Dongyoon Khim, Kang Jun Baeg, Byung Kwan Yu, Seok Ju Kang, Minji Kang, Zhihua Chen, Antonio Facchetti, Dong Yu Kim*, Yong Young Noh

*Corresponding author for this work

Research output: Contribution to journalArticlepeer-review

40 Scopus citations

Abstract

We report the fabrication of high-performance organic field-effect transistors (OFETs) and complementary inverters using spray-printed films of n-type small-molecule semiconductors and p-type conjugated polymers. Highly crystalline organic semiconductor films could be obtained by controlling the droplet size, nozzle-to-substrate distance, and solvent drying speed during the printing process. After the optimisation of the spray-printing process, the performances of the spray-printed OFETs were comparable to those of spin-coated and inkjet-printed OFETs.
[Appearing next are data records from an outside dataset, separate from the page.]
-- ==== Sys2Proof/Machine/FrameTimer.lean ====
section
/-! DEFINITION. The Frame Timer: the clock cycles between its events, the frame tick and the servo tick with the work of
every block, and the commands of the reference and the local generator (chapter 2). -/

namespace Sys2Proof.Machine

open Sys2Proof

/-! ### Clock cycles (R22, R24, R26) -/

/-- `a / b` rounded up. -/
def ceilDiv (a b : Nat) : Nat := (a + b - 1) / b

/-- The clock cycles until the accumulator reaches N (R22). -/
def Ft.cyclesToFrame (n : Nat) (f : Ft) : Nat := ceilDiv (n - f.acc) 8

/-- The clock cycles until S times the accumulator is at least j × N (R26). -/
def Ft.cyclesToTick (n s j : Nat) (f : Ft) : Nat := ceilDiv (j * n - s * f.acc) (8 * s)

/-- The clock cycles until the reference watch count reaches 3N/2 (R24). -/
def Ft.cyclesToLoss (n : Nat) (f : Ft) : Nat := ceilDiv (3 * n - 2 * f.watch) 16

/-- The reference watch count has not yet reached 3N/2 (R24). -/
def Ft.watching (n : Nat) (f : Ft) : Bool := decide (2 * f.watch < 3 * n)

/-- The reference is found lost (R24). -/
def loseReference (s : State) : State :=
  raise .refLost
    { s with ft := { s.ft with watch := s.ft.watch + 8 * s.ft.cyclesToLoss s.cfg.timing.n, refPresent := false } }

/-- The reference watch count after `k` clock cycles (R24). -/
def watchCycles (k : Nat) (s : State) : State :=
  if s.cfg.timing.refUse && s.ft.watching s.cfg.timing.n then
    if s.ft.cyclesToLoss s.cfg.timing.n ≤ k then loseReference s
    else { s with ft.watch := s.ft.watch + 8 * k }
  else s

/-! ### The work of a servo tick -/

/-- The sample of one drive-fault line (R89). -/
def sampleFault (active : Bool) (i : Nat) (s : State) : State :=
  let s := modLine i (fun l => { l with fault := active }) s
  if active then
    let s := if (s.dlu.lines.get i).enable then modLine i (fun l => { l with faultOff := true }) (driveOff i s) else s
    raiseFiltered .drive i s
  else s

/-- The sampling of the drive-fault lines, in every state except LOADING and FAULTED (R89). -/
def sampleFaults (l : LineLevels) (s : State) : State :=
  match s.ss.safety with
  | .loading | .faulted => s
  | _ => s.channels.foldl (fun s i => sampleFault (l.fault.getLsbD i) i s) s

/-- One sample of a limit line: the second consecutive sample that disagrees turns it (R90). -/
def LimitLine.sample (a : Bool) (l : LimitLine) : LimitLine :=
  if a = l.active then { l with run := 0 }
  else if 1 ≤ l.run then { active := a, run := 0 }
  else { l with run := l.run + 1 }

/-- The low limit line of a channel sampled. -/
def DriveLine.sampleLow (a : Bool) (l : DriveLine) : DriveLine :=
  { l with low := l.low.sample a, lowHeld := l.lowHeld && a }

/-- The high limit line of a channel sampled. -/
def DriveLine.sampleHigh (a : Bool) (l : DriveLine) : DriveLine :=
  { l with high := l.high.sample a, highHeld := l.highHeld && a }

/-- The sample of the low limit line of a channel that has one (R90, R91).  A line pressed before the node left LOADING
raises no claim on becoming active; that the node knows such a line by its samples, all active, is log entry 40. -/
def sampleLow (a : Bool) (i : Nat) (s : State) : State :=
  if (s.cfg.chan.get i).lowLimit then
    let was := (s.dlu.lines.get i).low.active
    let s := modLine i (DriveLine.sampleLow a) s
    let l := s.dlu.lines.get i
    if l.low.active && !was && !l.lowHeld then raiseFiltered .limit (2 * i) s else s
  else s

/-- The sample of the high limit line of a channel that has one (R90, R91; log entry 40). -/
def sampleHigh (a : Bool) (i : Nat) (s : State) : State :=
  if (s.cfg.chan.get i).highLimit then
    let was := (s.dlu.lines.get i).high.active
    let s := modLine i (DriveLine.sampleHigh a) s
    let l := s.dlu.lines.get i
    if l.high.active && !was && !l.highHeld then raiseFiltered .limit (2 * i + 1) s else s
  else s

/-- The sampling of the limit lines, in every state except LOADING and FAULTED (R90). -/
def sampleLimits (l : LineLevels) (s : State) : State :=
  match s.ss.safety with
  | .loading | .faulted => s
  | _ => s.channels.foldl (fun s i => sampleHigh (l.high.getLsbD i) i (sampleLow (l.low.getLsbD i) i s)) s

/-- The sampling of the E-stop pair and of the zone lines, in the five states of R116 (R116, R120). -/
def sampleSafetyLines (l : LineLevels) (s : State) : State :=
  if s.ss.safety.isOpen then sampleZones l (sampleEstop l s) else s

/-- A piece of work that only the five open states have. -/
def inOpen (f : State → State) (s : State) : State := if s.ss.safety.isOpen then f s else s

/-- What a tick's work needs of the moment before it: the cross-limit flags of the frame that ended (R132), the phase that
the brake timer was already timing (R107, R111), and what the STATE reports of that moment (R42). -/
structure TickStart where
  active : List Bool
  phase : Option BrakePhase
  report : StateReport
deriving DecidableEq, Repr

/-- The node at a moment before a tick's work. -/
def State.tickStart (s : State) : TickStart :=
  { active := s.iu.active, phase := s.ss.timer.map (·.phase), report := s.report s.shownReports }

/-- The brake timer at a frame tick (R107, R111).  A phase that has begun within this tick is counted from the next: the
drives go off at the third frame tick after the node has entered SECURING with a brake-set time of 3 (section 6.6). -/
def brakeIfBegun (before : TickStart) (s : State) : State :=
  if s.ss.timer.map (·.phase) = before.phase then brakeTick s else s

/-- One piece of the work of servo tick `j`; `before` is the moment before the tick's work. -/
def tickWork (before : TickStart) (l : LineLevels) (j : Nat) (w : TickWork) (s : State) : State :=
  match w with
  | .report => inOpen (placeState before.report) s
  | .peers => inOpen losePeers s
  | .cross => inOpen (raiseCross before.active) s
  | .conflict => inOpen raiseConflict s
  | .brake => inOpen (brakeIfBegun before) s
  | .start => inOpen startIfDue s
  | .poll => pollTick s
  | .faults => sampleFaults l s
  | .limits => sampleLimits l s
  | .zones => sampleSafetyLines l s
  | .underrun => inOpen (raiseUnderrun j) s
  | .compute => computeTick j s

/-- The work of a later servo tick. -/
def servoWork : List TickWork := [.poll, .faults, .limits, .zones, .underrun, .compute]

/-- The work of a frame tick but for the STATE. -/
def frameWork : List TickWork := .peers :: .cross :: .conflict :: .brake :: .start :: servoWork

/-- The work of a frame tick with an order: the STATE is a piece of it where the order names its place. -/
def frameWorkOf (order : List TickWork) : List TickWork :=
  if order.contains .report then .report :: frameWork else frameWork

/-- The work of a tick in the order the operand asks for: each piece the tick has, once, at its first place in the operand,
and the pieces the operand does not name last. -/
def workOrder (order work : List TickWork) : List TickWork :=
  let asked := order.foldl (fun acc w => if work.contains w && !acc.contains w then acc ++ [w] else acc) []
  asked ++ work.filter fun w => !asked.contains w

/-- The channel records of the next STATE, as the channels stand after the work of a servo tick (R42, R44; log entry 41). -/
def noteReports (s : State) : State :=
  s.channels.foldl (fun s i => modChan i (fun c => { c with shown := s.chanReport i }) s) s

/-- The work of a tick done, with the levels it samples; LOADING and FAULTED have none. -/
def doWork (before : TickStart) (l : LineLevels) (j : Nat) (ws : List TickWork) (s : State) : State :=
  match s.ss.safety with
  | .loading | .faulted => s
  | _ => noteReports (ws.foldl (fun s w => tickWork before l j w s) { s with pins.lines := l })

/-! ### The frame tick -/

/-- The frame that ends and the one that begins (R26, R27, R28). -/
def beginFrame (s : State) : State :=
  let s := if s.ft.frame0 = false ∧ s.ft.tick + 1 < s.cfg.timing.s then raise .tickSlip s else s
  { s with ft := { s.ft with frame := s.ft.frame + 1, tick := 0, guard := false, frame0 := false } }

/-- What the blocks bring to the frame that begins, in the five open states: roster, watch slots, learning window, overflow
condition, ROLL, ABORT, live goals and marks, cursor base, pace, effective ranges and zone counts. -/
def alignFrame (s : State) : State :=
  let g := s.ft.frame
  let s := learnTick (turnSlots g (removeAged (ageRoster s)))
  let s := rollCall (countOverflow s)
  let s := easeOn (abortIfDue s)
  let s := turnMarks g (timeOutLive (turnGoals g s))
  let s := paceTick g (advanceBase s)
  zoneFrameTick (formRanges s)

/-- The STATE composed before all other work of the frame tick but the Frame Timer's, unless the order names another place
for it in one of the five open states (R42, R195; log entry 2). -/
def composeFirst (before : State) (order : List TickWork) (s : State) : State :=
  if s.ss.safety.isOpen && order.contains .report then s else composeState before s

/-- The frame tick; `before` is the node at the end of the frame that ends (R28, R42). -/
def frameTick (before : State) (l : LineLevels) (order : List TickWork) (s0 : State) : State :=
  let s := countDup (countQuiet (composeFirst before order (beginFrame s0)))
  let s := countRestart (countPark s)
  match s.ss.safety with
  | .loading | .faulted => s
  | .parked => doWork before.tickStart l 0 (workOrder order servoWork) (wakeIfDue s)
  | _ => doWork before.tickStart l 0 (workOrder order (frameWorkOf order)) (alignFrame s)

/-! ### The commands -/

/-- FLYWHEEL_TICK (R22).  A loss of the reference on the way comes before the tick, and the STATE shows it (R42, R195; log
entry 4). -/
def execFlywheelTick (l : LineLevels) (order : List TickWork) (s : State) : Host.Outcome State Fault Refusal :=
  .next <|
    if s.ft.running then
      let k := s.ft.cyclesToFrame s.cfg.timing.n
      let s' := watchCycles k s
      frameTick s' l order { s' with ft.acc := s.ft.acc + 8 * k - s.cfg.timing.n }
    else s

/-- The accumulator and the watch count restarted by an edge (R23). -/
def restartFromEdge (s : State) : State := { s with ft := { s.ft with acc := 0, watch := 0, refPresent := true } }

/-- REFERENCE_EDGE (R23, R25): accepted as a frame tick in frame 0 and after servo tick 1, absorbed otherwise. -/
def execReferenceEdge (l : LineLevels) (order : List TickWork) (s : State) : Host.Outcome State Fault Refusal :=
  .next <|
    if s.ft.running && s.cfg.timing.refUse then
      if s.ft.frame0 || decide (1 ≤ s.ft.tick) then frameTick s l order (restartFromEdge s) else restartFromEdge s
    else s

/-- SERVO_TICK (R26): the next servo tick of the frame in progress, if the frame has one left. -/
def execServoTick (l : LineLevels) (order : List TickWork) (s : State) : Host.Outcome State Fault Refusal :=
  .next <|
    let j := s.ft.tick + 1
    let t := s.cfg.timing
    if s.ft.running && !s.ft.frame0 && decide (j < t.s) then
      let k := s.ft.cyclesToTick t.n t.s j
      let s' := watchCycles k s
      let s' := { s' with ft := { s'.ft with acc := s.ft.acc + 8 * k, tick := j, guard := j + 1 == t.s } }
      doWork s'.tickStart l j (workOrder order servoWork) s'
    else s

/-- REF_LOST (R24).  The accumulator moves with the watch count unless a tick falls due before the loss. -/
def execRefLost (s : State) : Host.Outcome State Fault Refusal :=
  .next <|
    let t := s.cfg.timing
    if s.ft.running && t.refUse && s.ft.watching t.n then
      let acc := s.ft.acc + 8 * s.ft.cyclesToLoss t.n
      let due := if s.ft.frame0 then t.n ≤ acc else (s.ft.tick + 1) * t.n ≤ t.s * acc
      let s' := loseReference s
      if due then s' else { s' with ft.acc := acc }
    else s

end Sys2Proof.Machine
end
In addition to excellent device-to-device uniformity, the spray-printed n- and p-channel OFETs also exhibited high field-effect mobilities, which were ∼0.3 (ActivInk™ N1450, Polyera), ∼0.01 (regioregular-poly(3-hexylthiophene) (rr-P3HT)), and ∼0.25 cm2 V-1 s-1 (ActivInk™ P2100, Polyera). Organic complementary inverters were fabricated by spray printing and shadow-mask patterning while using ActivInk™ N1450 and P2100 as the n- and p-type semiconductors, respectively. The complementary inverters exhibited a large voltage gain (∼17) and a low power consumption (∼0.02 mW) at V DD = 60 V.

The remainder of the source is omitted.